We announced our decision this morning to also cancel our two August Father Son camps. We had held onto hope that things might improve enough to be able to make modifications and be able to still host those two sessions. We had worked on plans for social distancing, fewer families, and running camp more like a campground where families just rent a cabin for a few days. But we watched as the case count ticked higher every day, and knew that it was not a good decision to gather people together right now. And that is what Deerhorn is at its essence…gathering people together. Ultimately, we knew we needed to be safe and responsible. This is not the decision we wanted to have to make. But this is where we are.
Our sister camp, Bryn Afon, was started by our great-aunt Lotta Broadbridge during the Spanish Flu pandemic of 1918. Dr. Don started Camp Deerhorn in 1930, during the Great Depression. There were times in the beginning of Deerhorn when there were more staff than campers, and Dr. Don had to give his staff IOU’s to pay them later. Camp has faced the loss of many staff in wartime over the last 90 years. Resilience runs in our genes. We were sure that somehow we could figure this summer out, that there had to be a solution, that Deerhorn is stronger than any pandemic. This is not the outcome we hoped for. But this is where we are.

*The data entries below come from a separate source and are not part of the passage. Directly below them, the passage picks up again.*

/-! ### Full/empty words (R280, R281) -/

/-- A full/empty access of the current slot: served at once in the own bank when its word is ready and no earlier waiter is; else it waits in the queue of the word, or goes to its home. -/
def State.fullEmpty (s : State) (q : Request) : Out :=
  let key := q.place.key / 8 * 8
  if s.atHand q.place then
    s.looking s.me.vd q.win q.place 8 q.kind.writes false fun s =>
      if q.kind = .stff ∨ (s.feReady s.me q ∧ (s.feFirst key (KMap.getD s.feq key [])).isNone) then
        let (s', st) := s.fePerform s.me.vd q
        (s'.feWake key).served { q with stage := st }
      else
        let c := s.me.ctx
        let s := { s with feq := KMap.set s.feq key (KMap.getD s.feq key [] ++ [c]) }
        (s.modSlot s.cur fun k => { k with req := some { q with stage := .queued } }).park .reply
  else s.send q
/-- A full/empty load (R280). -/
def State.feLoad (s : State) (kind : ReqKind) (acc : Access) (r b : GReg) (i : BitVec 14) : Out :=
  let ea := eaM s.me b i
  s.reach ea 8 acc fun s p win =>
    if p.isHost then s.trap .illegalOperand ea
    else s.behindOwn p ea 8 <| s.fullEmpty (mkReq kind ea p win r.val 0 0)
/-- A full/empty store: a release, not buffered (R281). -/
def State.feStore (s : State) (kind : ReqKind) (v : Word) (b : GReg) (i : BitVec 14) : Out :=
  let ea := eaM s.me b i
  s.reach ea 8 .rw fun s p win =>
    if p.isHost then s.trap .illegalOperand ea
    else s.drainedFor p <| s.behindOwn p ea 8 <| s.fullEmpty (mkReq kind ea p win 0 v 0)
/-- LDFF (R280). -/
def execLdff (r b : GReg) (i : BitVec 14) (s : State) : Out := s.feLoad .ldff .read r b i
/-- LDFE (R280): both RD and W are needed. -/
def execLdfe (r b : GReg) (i : BitVec 14) (s : State) : Out := s.feLoad .ldfe .rw r b i
/-- STEF (R281). -/
def execStef (r b : GReg) (i : BitVec 14) (s : State) : Out := s.feStore .stef (s.me.getG r) b i
/-- STEF of an immediate (R281). -/
def execStefImm (v : BitVec 4) (b : GReg) (i : BitVec 14) (s : State) : Out := s.feStore .stef (v.setWidth 64) b i
/-- STFF (R281). -/
def execStff (r b : GReg) (i : BitVec 14) (s : State) : Out := s.feStore .stff (s.me.getG r) b i
/-- STFF of an immediate (R281). -/
def execStffImm (v : BitVec 4) (b : GReg) (i : BitVec 14) (s : State) : Out := s.feStore .stff (v.setWidth 64) b i

/-! ### Reservations (R282, R283) -/

/-- Ask for a reservation in the own bank, or send the request to its home (R282). -/
def State.reserve (s : State) (q : Request) : Out :=
  let key := q.place.key
  if s.atHand q.place then
    match KMap.find? s.resvq key with
    | some w =>
      let s := { s with resvq := KMap.set s.resvq key { w with waiters := w.waiters ++ [s.me.ctx] } }
      (s.modSlot s.cur fun k => { k with req := some { q with stage := .queued } }).park .reply
    | none =>
      s.looking s.me.vd q.win q.place 8 false false fun s =>
        match s.readPerform s.me.vd q 8 with
        | (s', .done v) =>
          let s' := { s' with resvq := KMap.set s'.resvq key ⟨s.me.ctx, s.cycle, []⟩ }
          s'.retire fun k => { (k.reply .lrw q.reg v) with resv := some ⟨key, q.ea⟩ }
        | (s', st) => s'.served { q with stage := st }
  else s.send q
/-- LRW (R282). -/
def execLrw (r b : GReg) (i : BitVec 14) (s : State) : Out :=
  let ea := eaM s.me b i
  s.reach ea 8 .read fun s p win =>
    if p.isHost then s.trap .illegalOperand ea
    else
      let s := s.handOn s.me
      s.drained <| s.behindOwn p ea 8 <| s.reserve (mkReq .lrw ea p win r.val 0 0)
/-- SCW (R283). -/
def execScw (r b : GReg) (i : BitVec 14) (s : State) : Out :=
  let ea := eaM s.me b i
  s.reach ea 8 .rw fun s p win =>
    s.drainedFor p <| s.behindOwn p ea 8 <| s.request (mkReq .scw ea p win r.val (s.me.getG r) 0)

/-! ### Atomics and remote updates (R285 to R287), ITER (R299) -/

/-- AMO (R285). -/
def execAmo (o : AmoOp) (sz : AmoSize) (d a b c : GReg) (s : State) : Out :=
  let k := s.me
  let ea := k.getG b
  s.reach ea sz.size .rw fun s p win =>
    if p.isHost then s.trap .illegalOperand ea
    else s.drainedFor p <| s.behindOwn p ea sz.size <|
      s.request (mkReq (.amo o sz) ea p win d.val (k.getG a) (k.getG c))
/-- RUPD: the update leaves at once and is counted in ACKCNT (R286). A deferred error that it meets at once can end the slot's own thread (R287, R115). -/
def execRupd (o : RmwOp) (sz : AmoSize) (a b : GReg) (s : State) : Out :=
  let k := s.me
  let ea := k.getG b
  match addrFault s.brick ea sz.size with
  | some c => s.trap c ea
  | none =>
    if 65535 ≤ k.ackcnt then s.waitFor .ackRoom
    else
      let (i, s) := s.fresh
      let m : Msg := ⟨i, k.ctx, s.cur, k.vd, k.region, .rupd o sz, ea, sz.size, lineOf (k.getG a), .host 0, 0, none, .sys,
        k.level, k.space, none, false⟩
      let s := ({ s with msgs := s.msgs ++ [m] }.updateGo s.brick m).updateHere m.id
      if s.me.ctx = k.ctx then s.retire fun k => { k with ackcnt := k.ackcnt + 1 } else .next s
/-- ITER (R299). -/
def execIter (b : GReg) (i : BitVec 14) (s : State) : Out :=
  let ea := eaM s.me b i
  s.reach ea 64 .rw fun s p win =>
    match p with
    | .host _ | .peer _ _ => s.trap .illegalOperand ea
    | .sram _ _ | .hbm _ =>
      s.drainedFor p <| s.behindOwn p ea 64 <| s.request (mkReq .iter ea p win 0 0 0)
/-- The three registers of NEST make a sound descriptor (R298). -/
def nestOk (n0 n1 w : Word) : Bool :=
  decide (n1 ≠ 0 ∧ n1.toNat ≤ 2 ^ 32 ∧ bits w 15 0 ≠ 0 ∧ n0.toNat * n1.toNat ≤ 2 ^ 48)
/-- The descriptor that NEST builds (R298, Table 4.7). -/
def nestLine (n0 n1 w : Word) : Line :=
  setWord (setWord (setWord (setWord 0 1 (n0 * n1)) 2 n1) 3 (wrap (bits w 15 0))) 4 (wrap (bits w 63 16))
/-- Register `n` after another. -/
def GReg.plus (r : GReg) (n : Nat) : GReg := Fin.ofNat 16 (r.val + n)
/-- NEST (R298). -/
def execNest (r b : GReg) (i : BitVec 14) (s : State) : Out :=
  let k := s.me
  let ea := eaM k b i
  let n0 := k.getG r
  let n1 := k.getG (GReg.plus r 1)
  let w := k.getG (GReg.plus r 2)
  if !(nestOk n0 n1 w) then s.trap .illegalOperand ea else s.storeValue ea 64 (nestLine n0 n1 w)

/-! ### Fences (R288) -/

/-- FENCE.die (R288). -/
def execFenceDie (s : State) : Out := s.drained <| s.retire Slot.dropAhead
/-- FENCE.pkg (R288). -/
def execFencePkg (s : State) : Out := s.drainedAck <| s.retire Slot.dropAhead
/-- FENCE.sys also empties the brick's instruction cache (R288, R230). -/
def execFenceSys (s : State) : Out := s.drainedAck <| (s.emptyICache s.brick).retire Slot.dropAhead

/-! ### Barriers that a slot may name (R167) -/

/-- Does the partition hold the slot number that a barrier belongs to? -/
def State.holdsBarrier (s : State) (vd n : Nat) : Bool :=
  match s.vd? vd with
  | some v => v.slotNums.contains (n / 16)
  | none => false
/-- Key of a barrier of a brick. -/
def barrierKey (b n : Nat) : Nat := 128 * b + n
/-- Key of a saved barrier of a partition (R170). -/
def savedBarrierKey (b n vd : Nat) : Nat := 16 * barrierKey b n + vd
/-- A barrier. -/
def State.barrier (s : State) (b n : Nat) : Barrier := KMap.getD s.barriers (barrierKey b n) Barrier.off
/-- Change a barrier. -/
def State.modBarrier (s : State) (b n : Nat) (f : Barrier → Barrier) : State :=
  { s with barriers := KMap.set s.barriers (barrierKey b n) (f (s.barrier b n)) }
/-- Are a partition's barriers of a slot number on the bricks now? -/
def State.barriersIn (s : State) (vd n : Nat) : Bool := decide (s.residentOf (n / 16) = some vd)
/-- The barrier of a partition: the live one, or its saved image (R168). -/
def State.barrierOf (s : State) (vd b n : Nat) : Barrier :=
  if s.barriersIn vd n then s.barrier b n else KMap.getD s.barrierImages (savedBarrierKey b n vd) Barrier.off
/-- Change the barrier of a partition, live or saved. -/
def State.modBarrierOf (s : State) (vd b n : Nat) (f : Barrier → Barrier) : State :=
  if s.barriersIn vd n then s.modBarrier b n f
  else { s with barrierImages := KMap.set s.barrierImages (savedBarrierKey b n vd) (f (s.barrierOf vd b n)) }
/-- An operation is bound to a barrier (R168). -/
def State.bind (s : State) (vd b n : Nat) : State := s.modBarrierOf vd b n fun x => { x with bound := x.bound + 1 }

/-! ### Tier prefetch (R289, R290) -/

/-- Is the request word of PREF.hbm sound, barrier aside? -/
def prefSound (v : Word) : Bool :=
  decide (bits v 63 39 = 0 ∧ bits v 5 0 = 0 ∧ bits v 19 0 + 64 * (bits v 31 20 + 1) ≤ 2 ^ 20)
/-- The first fault of a prefetch's destination: a sub-bank that is not held or not allocated (R289, R119). -/
def State.prefDestFault (s : State) (vd b : Nat) (v : Word) : Option (Cause × Nat) :=
  let lo := bits v 19 0
  let n := bits v 31 20 + 1
  let one := fun (sb : Nat) =>
    if !(s.holdsSub vd sb) || decide ((s.subBank b sb).power = .unavailable) then some (Cause.bank, max lo (sb * 2 ^ 16))
    else if !(s.subBank b sb).alloc then some (Cause.sleep, max lo (sb * 2 ^ 16))
    else none
  (List.range 16).findSome? fun sb => if lo / 2 ^ 16 ≤ sb ∧ sb ≤ (lo + 64 * n - 1) / 2 ^ 16 then one sb else none
/-- PREF.hbm (R289). -/
def execPrefHbm (r b : GReg) (i : BitVec 14) (s : State) : Out :=
  let k := s.me
  let ea := eaM k b i
  let v := k.getG r
  let bar := bits v 38 32
  if !(prefSound v) || !(s.holdsBarrier k.vd bar) || decide ((s.barrier s.brick bar).target = 0) then
    s.trapOpen .illegalOperand
  else
    match addrFault s.brick ea 64 with
    | some c => s.trap c ea
    | none =>
      match s.prefDestFault k.vd s.brick v with
      | some (c, a) => s.trap c (wrap a)
      | none =>
        s.drainedAck <|
          if 16 ≤ k.prefs then s.waitFor .prefetchPlace
          else
            let (id, s) := s.fresh
            let c : Cmd := ⟨id, .pref, k.vd, k.ctx, s.brick, s.cur % 8, k.region, k.level, k.space, 0, 0, lineOf v,
              wrap (bits v 19 0), ea, some bar, .moving, 0, 0, 0, none, [], none⟩
            let s := { s with cmds := s.cmds ++ [c] }.bind k.vd s.brick bar
            s.retire fun k => { k.dropAhead with prefs := k.prefs + 1 }
/-- Start the wake that one 128-byte block asks for, when it can be reached (R290); its tables have been walked. -/
def State.wakeAt (s : State) (ea : Word) : State :=
  let k := s.me
  match s.resolve s.brick k.vd k.space k.level ea .read with
  | .ok (.sram b off) _ => if s.holdsSub k.vd (off / 2 ^ 16) then s.wake (.sram b off) else s
  | .ok (.hbm pa) _ => (s.translated s.brick k.vd k.space k.level ea .read).wake (.hbm pa)
  | _ => s
/-- Walk the tables of a block and start its wake. PREF.wake does not park (Table 13.1): a block whose tables cannot be read now is skipped, the wake of the table begun (DEDUCED: log entry 104). -/
def State.wakeBlock (s : State) (ea : Word) : State :=
  match s.walk s.agent ea with
  | (t, some _) => t.unstall s.me.ctx
  | (t, none) => if t.me.ctx ≠ s.me.ctx then t else t.wakeAt ea
/-- Start the wakes of `n` blocks from block `a` on, as long as the thread stands in its slot. -/
def State.wakeBlocks (s : State) (a : Nat) : Nat → State
  | 0 => s
  | n + 1 =>
    let t := s.wakeBlock (wrap (a * 128))
    if t.me.ctx ≠ s.me.ctx then t else t.wakeBlocks (a + 1) n
/-- PREF.wake (R290). -/
def execPrefWake (r b : GReg) (i : BitVec 14) (s : State) : Out :=
  let k := s.me
  let ea := eaM k b i
  let n := (k.getG r).toNat
  if n = 0 ∨ 2 ^ 24 < n then s.trapOpen .illegalOperand
  else
    let first := ea.toNat / 128
    let last := (ea.toNat + n - 1) / 128
    let t := s.wakeBlocks first (last - first + 1)
    if t.me.ctx ≠ k.ctx then .next t else t.retire id

/-! ### Windows (R80, R81, R293) -/

/-- Reach a generation word: the leaf must name a window, and the address its first byte (R293). Memory that cannot serve the access holds it as a request, whose reply completes the instruction (R21, Table 4.12). -/
def State.reachGen (s : State) (ea : Word) (wr : Bool) (r : GReg) (go : State → Nat → Out) : Out :=
  s.reach ea 8 (if wr then .write else .read) fun s p win =>
    match p with
    | .hbm pa =>
      if win = 0 ∨ pa ≠ s.winBase win then s.trap .illegalOperand ea
      else if s.blocked s.me.ctx p then
        (s.stallAt s.me.ctx p).send (mkReq (if wr then .wrel else .wacq) ea p win r.val 0 0)
      else
        let s' := (s.unstall s.me.ctx).genLook s.me.vd win pa wr
        if s'.me.ctx ≠ s.me.ctx then .next s'
        else
          match s'.genFault s'.me.vd win pa wr with
          | some c => s'.trap c ea
          | none => go s' win
    | .sram _ _ | .host _ | .peer _ _ => s.trap .illegalOperand ea
/-- WREL (R80). -/
def execWrel (r b : GReg) (i : BitVec 14) (s : State) : Out :=
  s.drainedAck <| s.reachGen (eaM s.me b i) true r fun s win =>
    (s.nextGen win).retire fun k => k.dropAhead.setG r (s.genOf win + 1)
/-- WACQ (R81). -/
def execWacq (r b : GReg) (i : BitVec 14) (s : State) : Out :=
  s.reachGen (eaM s.me b i) false r fun s win => s.retire fun k => k.dropAhead.setG r (s.genOf win)

/-! ### Migration (R171, R172, R292) -/

/-- The thread of the current slot travels to a brick; its slot is freed and filled (R292, R96). -/
def State.sendThread (s : State) (b : Nat) : State :=
  let k := s.me
  let m : Migrant := ⟨k.ctx, k.vd, k.g, k.pc + 4, k.space, k.region, k.debugStep⟩
  let (i, s) := s.fresh
  let s := { s with migMsgs := s.migMsgs ++ [MigMsg.mk i b m] }
  (s.setSlot s.cur Slot.empty).fill s.cur
/-- MIGR (R292). -/
def execMigr (b : GReg) (i : BitVec 14) (s : State) : Out :=
  let k := s.me
  let ea := eaM k b i
  if k.level = .handler then s.privilege (.migr b i)
  else
    s.drainedAck <|
      if k.busy || k.hasMail || k.ports.toList.any (·.bound) then s.trap .migrateBusy 0
      else if k.ringq ≠ [] then s.waitFor .ringEmpty
      else
        s.reach ea 1 .read fun s p _ =>
          match s.homeBrick p with
          | none => s.trap .illegalOperand ea
          | some d =>
            let s := s.handOn k
            if d = s.brick then s.retire Slot.dropAhead else .next (s.sendThread d)

end Sys2Proof.Machine
end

I have repeated that line many times over the past weeks and months. The quarantine that was supposed to last three weeks stretched into months. Dreams of summer got us through some of the tougher times of quarantine, with hopes of better times to come. But here we are in summer, struggling to decide what’s safe, trying to figure out how to balance the mental health of our kids (and ourselves!) with the need to continue to be responsible. There’s still a virus out there, and the uncertainty of when life will be able to get back to normal is sometimes overwhelming. I want our kids to be able to see friends, do activities, and to be able to go back to school this fall. I miss dinners with friends, and yoga, and hugs. Gosh, do I miss hugs. It’s easy to get stuck on the hamster wheel of all the things we’re missing out on, reminding ourselves of all the ways that life is hard right now. But I am reminded over and over again of how much harder life is right now for so many others, and it gives me perspective. The reminder to myself that “This is where we are” makes it easier to see the silver linings. We can waste a lot of time wishing things were different. If we let go of how things are “supposed to be,” it’s easier to find the joy in how things really are.
Plans are made.
Plans come apart.
New delights or tragedies pop up in their place.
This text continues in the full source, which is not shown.